The ideas to expand the adventure by adding more to the map and/or having adventures dealing with the consequences of this one are both obvious things to do. Just because they show a little more effort than “add one encounter” doesn’t justify the space used to print them.


The boxed text for area 1 is terrible. I don’t excuse its brevity as a consequence of the lack of space on the page layout, either, because the sidebar on the Bright Lord could’ve easily been moved to area 3 instead of being in the intro, if not deleted entirely.

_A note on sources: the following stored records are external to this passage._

-- ==== Sys2Proof/Machine/Port.lean ====
section
/-!
DEFINITION. The command port (spec/10_state.md R31, R32): accepting a command, running it, taking its
response, reset (spec/70_reset_and_hazards.md R240 to R242), and the output signals.
-/

namespace Sys2Proof.Machine

/-- The command in hand is executed whole (R49): a legal word runs its meaning; a word the decoder
refuses is IllegalCommand (R68, R69, R218), after Halted (R222). -/
def runCommand (c : Command) (s : State) : StepResult :=
  match decode c with
  | .ok i => exec i s
  | .error _ => unlessHalted s <| raise s .illegalCommand

/-- IDLE to BUSY: the command transfer (R32). -/
def State.acceptCommand (s : State) (c : Command) : State := { s with port := .busy c }

/-- RESP to IDLE: the response transfer (R32). -/
def State.deliver (s : State) (r : Response) : State :=
  { s with port := .idle, delivered := s.delivered ++ [r] }

/-- Reset (R241, R242): the reset state of the instance, a command in hand or a pending response
dropped.  The host's own record is not the block's and stays. -/
def State.resetBlock (s : State) : State :=
  { State.resetOf s.cfg with inputs := s.inputs, delivered := s.delivered }

/-- The host's actions after a step in which the block executed its command: doing nothing meanwhile
is done; anything else is still to come. -/
def afterBusy : List HostAction → List HostAction
  | .wait :: rest => rest
  | actions => actions

/-- One transition of the port (log 5).  Reset is taken in every state (R242).  BUSY goes to RESP by
executing (R32).  Otherwise the host's next transfer happens, or the block waits with its state held
(R230, R248); a transfer that can never happen is stuck (spec/93_implementation_defined.md I20). -/
def portStep (s : State) : StepResult :=
  match s.inputs, s.port with
  | .reset :: rest, _ => .next { s.resetBlock with inputs := rest }
  | actions, .busy c => runCommand c { s with inputs := afterBusy actions }
  | .command c :: rest, .idle => .next (State.acceptCommand { s with inputs := rest } c)
  | .takeResponse :: rest, .resp r => .next (State.deliver { s with inputs := rest } r)
  | .wait :: rest, _ => .next { s with inputs := rest }
  | [], _ => .next s
  | .command _ :: _, .resp _ => .fault .hostStalled
  | .takeResponse :: _, .idle => .fault .hostStalled

/-- Whether an action is a reset. -/
def HostAction.isReset : HostAction → Bool
  | .reset => true
  | .command _ | .takeResponse | .wait => false

/-- A command put into the block's hand: port BUSY, and no reset next that would abandon it (log 7). -/
def State.presentCommand (s : State) (c : Command) : State :=
  { s with port := .busy c, inputs := s.inputs.dropWhile HostAction.isReset }

/-- `cmd_ready` (R31, R32). -/
def State.cmdReady (s : State) : Bool :=
  match s.port with
  | .idle => true
  | .busy _ | .resp _ => false

/-- `rsp_valid` (R31, R32). -/
def State.rspValid (s : State) : Bool :=
  match s.port with
  | .resp _ => true
  | .idle | .busy _ => false

/-- `rsp_code` while `rsp_valid = 1` (R31). -/
def State.rspCode (s : State) : Option (BitVec 8) :=
  match s.port with
  | .resp r => some r.code.toByte
  | .idle | .busy _ => none

/-- `rsp_data` while `rsp_valid = 1` (R31). -/
def State.rspData (s : State) : Option Scalar :=
  match s.port with
  | .resp r => some r.data
  | .idle | .busy _ => none

/-- `halted` equals STATUS.HALT (R31). -/
def State.haltedOut (s : State) : Bool := s.status.halt

end Sys2Proof.Machine
end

The liquid fire in area 3 works completely differently from the liquid fire in area 2 of Caverns of Demise.


Overall

Despite the lackluster premise, I’m a fan of this adventure. The first area encourages creative thought over just rolling dice until something works, the creature stat blocks are mostly straightforward (once superfluous abilities like the flameskulls’ illumination or the gorgons’ trample are stripped out) while still providing diverse complications for the players to deal with, and the thread of logic connecting each area to the final ritual ties things together nicely. It has some of the most interesting potential consequences since Deceitful Descent, albeit with a ritual that’s far less likely to be completed as-written, and the flavor provided by the traps, creatures, and rituals offsets the general lack of it from the area descriptions.


There are definite weaknesses for the adventure, though, especially when looking outside of what’s written. Connecting it to greater context takes some effort, and it is required effort to avoid seeming like a bad pro wrestling booker’s fever dream. Reskinning the contents around different elemental themes is fairly simple, but going beyond that is trickier, as is replacing the creatures, so the flexibility is on the low side compared to other adventures in this book. The antimagic effect in area 1 is bad design as-written. While the creatures providing decent variety when taken together, the fire elementals are metaphorical meat sacks that will probably be tedious slogs to finish off once they’re isolated; not allowing them to take part in the rituals is a major oversight. The low odds of completing the ritual undermines its threat and value.


All in all, this is one of the better adventures in the book, though a clear step down from the best. It’s worth keeping in mind, since it has the potential to be a campaign highlight despite the extra effort required to polish it, but I wouldn’t go out of my way to structure a campaign around featuring it the way I might with Deceitful Descent.